Arnold Kling, Dodd-Frank, Fannie Mae, Foreclosure, Freddie Mac, Housing Crisis, Interest-only loans, Nontraditional mortgages, Option ARMs, Peter Wallison, Subprime lending, Too big to fail
What’s not to like about cheap, easy housing credit? It would be hard to criticize if it developed in response to real risks and rewards in a free market, devoid of interference by public authorities. Lenders with their own capital at risk tend to keep their pencils sharp when assessing collateral and borrower repayment capacity; borrowers respond to rate incentives by adjusting the timing of their consumption and their borrowing demands. This helps keep the extension of credit at manageable levels relative to earning power, and discourages destructive boom and bust cycles in housing prices. Conceivably, such arrangements could give rise to a more stable and prosperous economy with relatively, realistically easy credit as a by-product. If so, I’m all for it.

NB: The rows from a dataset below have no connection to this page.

/-- An integral power below the smallest magnitude and at it. -/
theorem roundTo_two_pow_neg (he : f.e4m3 = false) (hfrac : 1 ≤ f.frac) (hbias : 1 ≤ f.bias) (hmax : 1 ≤ f.maxBits) {k : Nat}
    (hk : f.least ≤ k) : roundTo f .rne (.fin false 1 (2 ^ k)) = if k = f.least then 1 else 0 := by
  rw [roundTo_least he hfrac hbias hmax (by rw [Nat.one_mul]; exact Nat.pow_le_pow_right (by omega) hk), Nat.one_mul,
    ← Nat.pow_succ']
  simp only [Nat.pow_lt_pow_iff_right (a := 2) (by omega)]
  grind

/-- What the enclosure gives below the smallest magnitude, and just below it. -/
theorem roundTo_encloseExp2 (he : f.e4m3 = false) (hfrac : 1 ≤ f.frac) (hbias : 1 ≤ f.bias) (hmax : 1 ≤ f.maxBits)
    (hlow : f.least ≤ 149) {k r d p : Nat} (hp : 192 ≤ p) (hk : f.least + 1 ≤ k) (hr : 0 < r) (hrd : r < d) (hd : d ≤ 2 ^ 20) :
    roundTo f .rne (fixedValue p (encloseExp2 (-(k : Int)) r d p).1) = if k = f.least + 1 then 1 else 0 := by
  rw [encloseExp2_fst (by omega)]
  have hupper := expFix_le_two p (Nat.le_of_lt hrd)
  have hlower : 2 ^ p + 2 ^ (f.least + 1) ≤ expFix p (r * ln2Fix p / d) := by
    refine le_trans (Nat.add_le_add_left ?_ _) (le_expFix p _)
    rw [Nat.le_div_iff_mul_le (by omega)]
    calc 2 ^ (f.least + 1) * d ≤ 2 ^ (f.least + 1) * 2 ^ 20 := Nat.mul_le_mul_left _ hd
      _ = 2 ^ (f.least + 1 + 20) := (Nat.pow_add ..).symm
      _ ≤ 2 ^ (p - 1) := Nat.pow_le_pow_right (by omega) (by omega)
      _ ≤ ln2Fix p := le_ln2Fix p (by omega)
      _ ≤ r * ln2Fix p := Nat.le_mul_of_pos_left _ hr
  generalize expFix p (r * ln2Fix p / d) = v at hupper hlower
  have hpow : 2 ^ (f.least + 1) = 2 * 2 ^ f.least := Nat.pow_succ'
  have hdown : v / 2 ^ k * 2 ^ k ≤ v := Nat.div_mul_le_self v _
  have hmono : v / 2 ^ k * 2 ^ (f.least + 1) ≤ v / 2 ^ k * 2 ^ k :=
    Nat.mul_le_mul_left _ (Nat.pow_le_pow_right (by omega) hk)
  have hdouble : v / 2 ^ k * 2 ^ (f.least + 1) = 2 * (v / 2 ^ k * 2 ^ f.least) := by rw [hpow]; ring
  rw [roundTo_least he hfrac hbias hmax (by omega)]
  by_cases hat : k = f.least + 1
  · have hup : v < (v / 2 ^ k + 1) * 2 ^ k := by
      rw [Nat.mul_comm]; exact Nat.lt_mul_div_succ v (Nat.two_pow_pos k)
    rw [Nat.add_mul, Nat.one_mul] at hup
    subst hat
    rw [if_pos rfl, if_pos (by omega)]
  · have hquad : v / 2 ^ k * 2 ^ (f.least + 2) ≤ v / 2 ^ k * 2 ^ k :=
      Nat.mul_le_mul_left _ (Nat.pow_le_pow_right (by omega) (by omega))
    have hfour : v / 2 ^ k * 2 ^ (f.least + 2) = 4 * (v / 2 ^ k * 2 ^ f.least) := by rw [Nat.pow_add]; ring
    rw [if_neg hat, if_neg (by omega)]

/-- The smallest results: zero from one binade below the smallest magnitude on, and that magnitude above. -/
theorem exp2Round_least (he : f.e4m3 = false) (hfrac : 1 ≤ f.frac) (hfrac' : f.frac ≤ 23) (hbias : 1 ≤ f.bias) (hmax : 1 ≤ f.maxBits)
    (hlow : f.least ≤ 149) (hhigh : 24 ≤ f.least) {n d : Nat} (hd : 0 < d) (hnd : d = 1 ∨ n < 2 ^ (f.frac + 1))
    (hn : f.least * d ≤ n) : exp2Round f (.fin true n d) = if n < (f.least + 1) * d then 1 else 0 := by
  by_cases hfar : 4096 * d ≤ n
  · have hnot : ¬ n < (f.least + 1) * d := by
      have : (f.least + 1) * d ≤ 150 * d := Nat.mul_le_mul_right _ (by omega)
      omega
    rw [if_neg hnot]
    simp only [exp2Round, if_pos hfar, if_true]
  · obtain ⟨k, r, hsum, hrd, hquot, hrem⟩ := exists_ceil n hd
    simp only [exp2Round, if_neg hfar, hquot, hrem]
    by_cases hr : r = 0
    · subst hr
      have hkl : f.least ≤ k := Nat.le_of_mul_le_mul_right (by omega) hd
      have hscale : scale2 1 1 (-(k : Int)) = (1, 2 ^ k) := by
        rw [scale2, if_neg (by omega), Int.neg_neg, Int.toNat_natCast, Nat.one_mul]
      rw [if_pos rfl, hscale, roundTo_two_pow_neg he hfrac hbias hmax hkl]
      have hiff : n < (f.least + 1) * d ↔ k = f.least := by
        rw [← Nat.add_zero n, hsum, Nat.mul_lt_mul_right hd]; omega
      simp only [hiff]
    · have hkl : f.least + 1 ≤ k := Nat.lt_of_mul_lt_mul_right (a := d) (by omega)
      have hsmall : d ≤ 2 ^ 20 := by
        have hpow : 2 ^ (f.frac + 1) ≤ 2 ^ 24 := Nat.pow_le_pow_right (by omega) (by omega)
        have hmul : 24 * d ≤ f.least * d := Nat.mul_le_mul_right _ hhigh
        omega
      obtain ⟨p, hp, hround⟩ := roundEnclosed_mem (f := f) .rne (encloseExp2 (-(k : Int)) r d) (ps := precisions) (by decide)
      rw [if_neg hr, hround, roundTo_encloseExp2 he hfrac hbias hmax hlow (le_of_mem_precisions hp) hkl (by omega) hrd hsmall]
      have hiff : n < (f.least + 1) * d ↔ k = f.least + 1 := by
        constructor
        · intro hlt
          have : k < f.least + 1 + 1 := Nat.lt_of_mul_lt_mul_right (a := d) (by rw [Nat.add_mul (f.least + 1)]; omega)
          omega
        · rintro rfl; omega
      simp only [hiff]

Unfortunately, that is not the sort of housing finance market we have in the U.S. In particular, bank lending often carries little real risk to anyone but taxpayers. Depositors who fund bank lending are almost always 100% federally-insured. As for bank capital, large institutions may be rational to regard themselves as too-big-to-fail, meaning that federal authorities will come forward with bailout money should they fall on hard times. Borrowers are encouraged by mortgage agency buyers (Fannie Mae and Freddie Mac) whose implicit federal guarantees reduce the nominal cost of borrowing, and whose standards of credit quality tend to move procyclically. Borrowers are subsidized by the tax deductibility of interest costs. Bankruptcy laws and foreclosure rules make collecting on bad debts more difficult. Finally, there is always pressure on lenders to engage proactively in high-risk community lending.
When risks are meaningless to market participants and rewards are inflated, the normal self-regulatory function of the market is suspended. Who cares about mistakes when you don’t have to pay the consequences? But society ultimately pays in misallocated resources, higher taxes and unstable markets. And while the costs to lenders and borrowers are blunted, most don’t get off scot-free: other consequences may include falling housing prices, widespread personal bankruptcies and damaged credit, foreclosures, stricter regulatory oversight, and a prolonged follow-on episode of hard credit.
The expansion of credit leading up to the housing crisis was marked by the rise of non-traditional mortgage products, which typically involve risky collateral and borrowers with tenuous credit. Interest-only mortgages reduce the borrower’s monthly payments, but the borrower fails to build their equity cushion over time. Payment option adjustable rate mortgages (ARMs) can be criticized on the same grounds, except they are arguably worse. Subprime mortgages are characterized by high loan-to-value ratios and tend to be marketed to borrowers with less than stellar credit histories.
Arnold Kling reviews a new book by Peter Wallison on the role of “non-traditional” mortgages in the financial crisis. Wallison highlights the culpability of government in encouraging the subprime lending boom, especially Fannie and Freddie. He also points to the failure of government to institute real reforms to prevent the recurrence of such a crisis:
“Congress mandated regulation of practices that played no role in the crisis, either because legislators wanted to mislead the public or were themselves misled. Meanwhile, they did not confront the issue of what do about Freddie Mac and Fannie Mae, and they left the door open for the return of nontraditional mortgages. Indeed, Melvin L. Watt, the recently appointed regulator of Freddie Mac and Fannie Mae, is once again calling for the loosening of underwriting standards.”
The drift back to risky lending is underway. Dodd-Frank will not stop it or end “too-big-to-fail” risk-taking and cronyism. The best advice to potential borrowers is to emphasize adverse personal and economic scenarios when evaluating a loan offer, and try to resist the temptation to over-invest in housing. AS voters, we should demand an end to destructive government intervention in housing markets and home lending.